- Assignment -
In the entries that follow, the line with "(∃ w, exec (.setWave" opens the range and the line with "waveWord w = BitVec.ofNat" closes it; repeat that range exactly, both lines included.

────────────────

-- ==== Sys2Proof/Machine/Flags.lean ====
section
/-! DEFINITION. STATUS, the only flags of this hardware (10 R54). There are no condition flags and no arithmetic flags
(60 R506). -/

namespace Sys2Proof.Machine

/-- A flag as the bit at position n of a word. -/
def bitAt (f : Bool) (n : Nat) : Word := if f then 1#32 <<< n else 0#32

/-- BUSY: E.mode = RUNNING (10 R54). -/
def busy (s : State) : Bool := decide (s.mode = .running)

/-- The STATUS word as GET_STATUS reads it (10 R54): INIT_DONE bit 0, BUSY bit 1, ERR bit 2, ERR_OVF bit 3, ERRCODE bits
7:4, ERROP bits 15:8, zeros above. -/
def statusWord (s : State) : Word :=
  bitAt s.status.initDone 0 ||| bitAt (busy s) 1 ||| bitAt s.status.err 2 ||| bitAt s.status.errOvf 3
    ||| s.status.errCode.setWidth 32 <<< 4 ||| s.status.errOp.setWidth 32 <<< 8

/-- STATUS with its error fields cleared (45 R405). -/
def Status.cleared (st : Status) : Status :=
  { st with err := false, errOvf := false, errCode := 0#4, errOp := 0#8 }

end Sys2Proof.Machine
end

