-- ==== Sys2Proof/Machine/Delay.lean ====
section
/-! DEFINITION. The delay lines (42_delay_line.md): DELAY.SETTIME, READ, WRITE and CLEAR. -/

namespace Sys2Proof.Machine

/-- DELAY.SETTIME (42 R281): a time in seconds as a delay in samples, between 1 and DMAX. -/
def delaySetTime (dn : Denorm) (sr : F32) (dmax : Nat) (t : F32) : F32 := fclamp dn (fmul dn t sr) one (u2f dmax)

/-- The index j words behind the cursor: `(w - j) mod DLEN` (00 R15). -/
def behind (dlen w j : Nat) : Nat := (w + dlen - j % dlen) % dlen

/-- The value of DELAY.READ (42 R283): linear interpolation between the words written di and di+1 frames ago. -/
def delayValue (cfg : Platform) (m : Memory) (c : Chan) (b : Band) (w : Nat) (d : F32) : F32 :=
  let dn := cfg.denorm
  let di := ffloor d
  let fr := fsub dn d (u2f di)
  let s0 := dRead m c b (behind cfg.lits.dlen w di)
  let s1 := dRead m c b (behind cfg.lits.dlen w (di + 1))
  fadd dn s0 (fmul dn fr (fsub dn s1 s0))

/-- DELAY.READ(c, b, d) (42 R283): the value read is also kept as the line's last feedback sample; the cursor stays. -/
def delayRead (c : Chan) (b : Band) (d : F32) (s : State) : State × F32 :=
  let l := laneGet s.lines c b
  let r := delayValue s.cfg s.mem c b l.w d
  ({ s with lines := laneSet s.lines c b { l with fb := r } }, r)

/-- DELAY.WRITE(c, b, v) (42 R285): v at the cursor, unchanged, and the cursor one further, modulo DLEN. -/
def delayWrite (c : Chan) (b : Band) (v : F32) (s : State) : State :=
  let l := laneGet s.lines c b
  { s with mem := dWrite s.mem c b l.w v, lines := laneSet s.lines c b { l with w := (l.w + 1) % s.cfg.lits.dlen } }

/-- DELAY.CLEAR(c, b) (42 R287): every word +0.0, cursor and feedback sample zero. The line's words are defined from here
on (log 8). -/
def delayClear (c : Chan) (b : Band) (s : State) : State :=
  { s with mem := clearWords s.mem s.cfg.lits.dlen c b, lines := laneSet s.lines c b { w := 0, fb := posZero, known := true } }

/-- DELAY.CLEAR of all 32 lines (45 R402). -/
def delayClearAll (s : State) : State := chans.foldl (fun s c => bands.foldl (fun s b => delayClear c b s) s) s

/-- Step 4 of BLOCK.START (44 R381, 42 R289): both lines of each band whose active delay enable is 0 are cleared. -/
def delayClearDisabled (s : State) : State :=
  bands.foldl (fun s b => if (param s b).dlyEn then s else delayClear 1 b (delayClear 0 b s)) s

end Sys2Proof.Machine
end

────────────────

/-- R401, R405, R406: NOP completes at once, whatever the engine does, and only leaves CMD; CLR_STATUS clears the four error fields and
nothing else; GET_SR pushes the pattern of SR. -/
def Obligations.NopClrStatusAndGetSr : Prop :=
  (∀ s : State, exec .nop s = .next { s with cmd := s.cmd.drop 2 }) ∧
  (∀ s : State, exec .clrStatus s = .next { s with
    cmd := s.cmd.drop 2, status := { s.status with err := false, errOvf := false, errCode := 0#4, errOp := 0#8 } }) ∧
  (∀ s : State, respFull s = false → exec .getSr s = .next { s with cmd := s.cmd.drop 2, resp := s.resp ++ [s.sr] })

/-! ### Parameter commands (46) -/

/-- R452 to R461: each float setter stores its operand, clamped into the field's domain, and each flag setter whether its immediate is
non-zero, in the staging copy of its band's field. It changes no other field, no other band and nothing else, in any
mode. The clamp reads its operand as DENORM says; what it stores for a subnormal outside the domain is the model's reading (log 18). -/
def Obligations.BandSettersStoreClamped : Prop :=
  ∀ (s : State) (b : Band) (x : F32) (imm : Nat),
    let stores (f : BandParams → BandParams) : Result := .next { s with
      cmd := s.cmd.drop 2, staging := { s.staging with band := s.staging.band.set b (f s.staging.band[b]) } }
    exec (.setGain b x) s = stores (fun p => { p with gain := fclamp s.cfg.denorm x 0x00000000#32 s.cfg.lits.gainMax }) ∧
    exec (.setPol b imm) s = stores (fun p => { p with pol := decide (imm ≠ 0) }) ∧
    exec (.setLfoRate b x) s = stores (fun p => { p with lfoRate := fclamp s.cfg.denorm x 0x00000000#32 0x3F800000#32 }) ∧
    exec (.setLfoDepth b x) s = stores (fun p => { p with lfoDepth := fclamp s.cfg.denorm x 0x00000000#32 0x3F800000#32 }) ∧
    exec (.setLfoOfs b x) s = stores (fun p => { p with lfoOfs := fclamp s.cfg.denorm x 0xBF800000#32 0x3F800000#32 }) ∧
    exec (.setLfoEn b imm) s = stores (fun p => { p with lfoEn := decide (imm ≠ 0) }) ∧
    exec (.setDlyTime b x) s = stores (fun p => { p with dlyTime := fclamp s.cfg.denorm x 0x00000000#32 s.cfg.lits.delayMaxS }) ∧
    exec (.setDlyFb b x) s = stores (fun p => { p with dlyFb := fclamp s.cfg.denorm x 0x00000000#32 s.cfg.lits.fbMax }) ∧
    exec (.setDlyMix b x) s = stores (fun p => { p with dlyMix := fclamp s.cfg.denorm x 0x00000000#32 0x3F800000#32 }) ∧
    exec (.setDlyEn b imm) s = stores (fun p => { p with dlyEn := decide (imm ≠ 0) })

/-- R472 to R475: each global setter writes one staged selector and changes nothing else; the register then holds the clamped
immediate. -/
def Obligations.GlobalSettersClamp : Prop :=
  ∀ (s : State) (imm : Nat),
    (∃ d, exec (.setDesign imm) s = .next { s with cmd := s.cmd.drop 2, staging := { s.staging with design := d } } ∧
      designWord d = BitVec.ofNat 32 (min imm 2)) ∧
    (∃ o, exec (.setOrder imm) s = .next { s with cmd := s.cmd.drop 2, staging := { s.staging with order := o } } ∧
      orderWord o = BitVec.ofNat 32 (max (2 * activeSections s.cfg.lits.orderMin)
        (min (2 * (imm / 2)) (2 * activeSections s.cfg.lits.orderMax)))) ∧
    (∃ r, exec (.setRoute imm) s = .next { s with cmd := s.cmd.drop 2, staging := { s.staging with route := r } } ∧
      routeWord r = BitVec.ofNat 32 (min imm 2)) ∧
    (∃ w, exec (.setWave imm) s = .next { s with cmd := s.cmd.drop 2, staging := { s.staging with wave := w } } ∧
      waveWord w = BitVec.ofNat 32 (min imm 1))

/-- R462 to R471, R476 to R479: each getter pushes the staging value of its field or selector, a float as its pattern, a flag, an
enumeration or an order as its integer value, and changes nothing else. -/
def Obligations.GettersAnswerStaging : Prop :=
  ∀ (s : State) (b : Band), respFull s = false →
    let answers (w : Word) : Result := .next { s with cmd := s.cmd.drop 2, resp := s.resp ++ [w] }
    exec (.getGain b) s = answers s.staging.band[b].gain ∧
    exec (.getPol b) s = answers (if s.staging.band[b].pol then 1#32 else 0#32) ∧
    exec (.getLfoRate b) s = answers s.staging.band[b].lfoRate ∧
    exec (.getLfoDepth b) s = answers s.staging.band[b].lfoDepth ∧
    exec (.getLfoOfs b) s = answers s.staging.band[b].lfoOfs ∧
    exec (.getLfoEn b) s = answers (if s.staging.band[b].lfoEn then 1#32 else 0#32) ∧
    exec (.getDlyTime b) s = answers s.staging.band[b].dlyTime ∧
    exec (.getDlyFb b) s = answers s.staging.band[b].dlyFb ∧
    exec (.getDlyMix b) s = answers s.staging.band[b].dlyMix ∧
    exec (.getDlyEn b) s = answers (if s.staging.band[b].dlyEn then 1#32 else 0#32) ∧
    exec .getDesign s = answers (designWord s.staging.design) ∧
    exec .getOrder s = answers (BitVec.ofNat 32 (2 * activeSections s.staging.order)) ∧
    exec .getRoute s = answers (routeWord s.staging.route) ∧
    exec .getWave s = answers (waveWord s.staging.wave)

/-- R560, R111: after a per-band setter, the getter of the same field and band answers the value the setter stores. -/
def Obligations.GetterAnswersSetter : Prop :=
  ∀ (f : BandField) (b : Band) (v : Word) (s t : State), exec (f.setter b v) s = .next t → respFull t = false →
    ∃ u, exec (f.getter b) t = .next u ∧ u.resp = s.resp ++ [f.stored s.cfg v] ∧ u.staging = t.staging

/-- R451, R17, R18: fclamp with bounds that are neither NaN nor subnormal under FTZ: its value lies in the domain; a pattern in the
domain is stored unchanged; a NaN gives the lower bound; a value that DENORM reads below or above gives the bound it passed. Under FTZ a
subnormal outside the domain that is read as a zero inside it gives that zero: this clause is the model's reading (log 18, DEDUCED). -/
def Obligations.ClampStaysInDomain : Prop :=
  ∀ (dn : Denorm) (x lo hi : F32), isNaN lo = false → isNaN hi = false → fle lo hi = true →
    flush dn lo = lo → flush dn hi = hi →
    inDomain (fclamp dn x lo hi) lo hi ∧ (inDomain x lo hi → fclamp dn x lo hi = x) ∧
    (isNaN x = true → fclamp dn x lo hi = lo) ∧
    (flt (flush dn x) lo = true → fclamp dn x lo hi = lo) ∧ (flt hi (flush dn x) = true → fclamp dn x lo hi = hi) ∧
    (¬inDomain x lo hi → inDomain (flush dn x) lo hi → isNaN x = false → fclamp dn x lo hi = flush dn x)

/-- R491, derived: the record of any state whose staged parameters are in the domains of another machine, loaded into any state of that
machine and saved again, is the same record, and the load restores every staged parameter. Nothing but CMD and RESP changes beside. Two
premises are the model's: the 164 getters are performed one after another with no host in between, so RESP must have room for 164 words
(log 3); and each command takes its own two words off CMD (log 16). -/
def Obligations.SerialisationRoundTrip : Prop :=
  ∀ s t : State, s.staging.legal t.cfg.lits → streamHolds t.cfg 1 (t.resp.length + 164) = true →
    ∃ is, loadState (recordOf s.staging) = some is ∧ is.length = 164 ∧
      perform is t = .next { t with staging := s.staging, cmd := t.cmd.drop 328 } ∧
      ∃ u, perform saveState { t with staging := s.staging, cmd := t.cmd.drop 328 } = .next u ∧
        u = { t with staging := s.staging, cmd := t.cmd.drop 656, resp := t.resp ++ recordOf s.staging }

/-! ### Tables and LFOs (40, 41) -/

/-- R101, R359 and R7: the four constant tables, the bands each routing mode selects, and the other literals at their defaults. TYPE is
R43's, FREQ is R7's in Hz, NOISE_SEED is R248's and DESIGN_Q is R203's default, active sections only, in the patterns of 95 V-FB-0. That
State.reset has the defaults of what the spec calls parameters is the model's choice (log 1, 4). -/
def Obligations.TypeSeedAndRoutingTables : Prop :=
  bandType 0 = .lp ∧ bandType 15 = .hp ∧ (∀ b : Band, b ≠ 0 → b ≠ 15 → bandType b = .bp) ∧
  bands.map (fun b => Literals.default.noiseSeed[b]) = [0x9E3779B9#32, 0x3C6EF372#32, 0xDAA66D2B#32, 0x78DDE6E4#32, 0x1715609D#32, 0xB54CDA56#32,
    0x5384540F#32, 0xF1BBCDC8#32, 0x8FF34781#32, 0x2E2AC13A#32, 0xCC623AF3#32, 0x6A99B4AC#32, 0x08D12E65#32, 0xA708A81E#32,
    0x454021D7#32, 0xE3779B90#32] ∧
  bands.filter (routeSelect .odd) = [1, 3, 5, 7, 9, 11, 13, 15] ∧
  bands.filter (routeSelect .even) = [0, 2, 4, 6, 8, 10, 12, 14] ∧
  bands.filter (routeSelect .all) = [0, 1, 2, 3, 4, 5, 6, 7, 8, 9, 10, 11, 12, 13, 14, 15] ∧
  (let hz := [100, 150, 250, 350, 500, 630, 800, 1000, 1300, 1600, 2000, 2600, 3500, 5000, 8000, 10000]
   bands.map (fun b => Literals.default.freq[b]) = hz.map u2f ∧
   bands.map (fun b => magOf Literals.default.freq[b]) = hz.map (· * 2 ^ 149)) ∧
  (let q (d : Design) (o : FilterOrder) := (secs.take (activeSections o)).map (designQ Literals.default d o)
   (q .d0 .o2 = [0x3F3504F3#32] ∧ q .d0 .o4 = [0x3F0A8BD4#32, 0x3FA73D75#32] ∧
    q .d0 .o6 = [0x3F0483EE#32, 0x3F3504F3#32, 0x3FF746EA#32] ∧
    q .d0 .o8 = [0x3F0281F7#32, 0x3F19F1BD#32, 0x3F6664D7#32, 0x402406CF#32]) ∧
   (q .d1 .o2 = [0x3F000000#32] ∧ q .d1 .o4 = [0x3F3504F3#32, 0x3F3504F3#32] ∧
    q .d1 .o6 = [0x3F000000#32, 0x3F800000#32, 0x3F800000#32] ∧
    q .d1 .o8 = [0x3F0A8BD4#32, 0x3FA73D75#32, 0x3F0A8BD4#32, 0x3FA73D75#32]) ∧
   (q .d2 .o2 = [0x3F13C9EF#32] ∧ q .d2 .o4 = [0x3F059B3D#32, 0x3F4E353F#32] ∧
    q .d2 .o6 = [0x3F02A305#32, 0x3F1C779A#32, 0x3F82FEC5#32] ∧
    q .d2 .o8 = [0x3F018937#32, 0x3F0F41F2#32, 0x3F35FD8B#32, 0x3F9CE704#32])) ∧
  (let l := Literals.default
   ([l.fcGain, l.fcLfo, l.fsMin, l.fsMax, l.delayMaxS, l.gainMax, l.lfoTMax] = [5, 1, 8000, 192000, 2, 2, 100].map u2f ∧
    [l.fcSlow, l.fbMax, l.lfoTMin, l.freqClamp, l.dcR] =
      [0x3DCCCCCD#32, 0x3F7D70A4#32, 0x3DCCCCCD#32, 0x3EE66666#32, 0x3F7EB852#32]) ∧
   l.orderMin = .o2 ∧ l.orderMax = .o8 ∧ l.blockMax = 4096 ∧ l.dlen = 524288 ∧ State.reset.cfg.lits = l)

────────────────

- Solution for this problem -
    (∃ w, exec (.setWave imm) s = .next { s with cmd := s.cmd.drop 2, staging := { s.staging with wave := w } } ∧
      waveWord w = BitVec.ofNat 32 (min imm 1))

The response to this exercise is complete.